Problem: Look below and pull out each line with the word "epochState".

+ + + + +

-- ==== Sys2Proof/Machine/KeyBase.lean ====
section
/-!
DEFINITION. What the key store does for requests: the key tests, fetches and the cache, placement, commits (R207 to R223,
R225, R226).
-/
namespace Sys2Proof.Machine

/-! ### Domains and tests -/

/-- A domain's entry. -/
def dom (s : State) (d : Nat) : Dom := tget {} s.ks.doms d

/-- Change a domain's entry. -/
def setDom (d : Nat) (e : Dom) (s : State) : State := { s with ks.doms := tset {} s.ks.doms d e }

/-- A record serves a domain (R218). -/
def KRec.serves (r : KRec) (d : Nat) : Bool :=
  match r.scope with
  | 0 => decide (r.owner = d)
  | 1 => decide (r.owner / 16 = d / 16)
  | _ => decide (d = r.owner ∨ d = r.peer)

/-- How an epoch stands in a domain (R220): 0 open, 1 closed, 2 staged. -/
def epochState (e : Dom) (epoch : Nat) : Nat := if e.cur < epoch then 2 else if epoch < e.oldest then 1 else 0

/-- What a grant finds at a handle (R208, R217): a key one of whose records is quarantined is no use. -/
def keyRead (s : State) (h : Nat) : KeyRead :=
  let r := krec s (handleIndex h)
  { handle := h, bad := decide (handleIndex h ∈ s.ks.quar) || r.ext.any (fun i => decide (i ∈ s.ks.quar)) || decide (s.ks.state = 3), rec_ := r
    epoch := epochState (dom s r.owner) r.epoch, expired := decide (r.notAfter ≠ 0) && decide (r.notAfter < s.tick)
    ownerOpen := (dom s r.owner).isOpen }

/-- The tests of R216 on one key field, in order: 0, or the status of the first that fails. `closedOk` lets a closed epoch
serve (R200); `role` is the test of type, usage, mode and class. -/
def keyTest (d : Nat) (k : KeyRead) (closedOk role : Bool) : Nat :=
  if k.handle = 0 then St.keyAbsent
  else if k.bad then St.keyIntegrity
  else if k.rec_.noKey || !k.rec_.serves d then St.keyAbsent
  else if k.rec_.gen ≠ k.handle / 2 ^ 27 then St.keyGenerationStale
  else if decide (k.epoch = 2) || (decide (k.epoch = 1) && !closedOk) then St.keyEpochClosed
  else if k.expired then St.keyExpired
  else if !role then St.usageForbidden
  else 0

/-- The tests over the fields a function names: field number, what was found, closed epochs allowed, role (R216). -/
def keyTests (d : Nat) : List (Nat × KeyRead × Bool × Bool) → Option (Nat × Nat)
  | [] => none
  | (f, k, c, r) :: t => match keyTest d k c r with
    | 0 => keyTests d t
    | st => some (st, f)

/-- What was found at key field j of a granted request. -/
def Work.key (w : Work) (j : Nat) : KeyRead := w.keys.getD j {}

/-! ### The cache (R222, R223) -/

/-- A pinned record. -/
def KRec.pinned (r : KRec) : Bool := !r.noKey && bitOf r.flags 0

+ + + + +

Solution:
def epochState (e : Dom) (epoch : Nat) : Nat := if e.cur < epoch then 2 else if epoch < e.oldest then 1 else 0
    epoch := epochState (dom s r.owner) r.epoch, expired := decide (r.notAfter ≠ 0) && decide (r.notAfter < s.tick)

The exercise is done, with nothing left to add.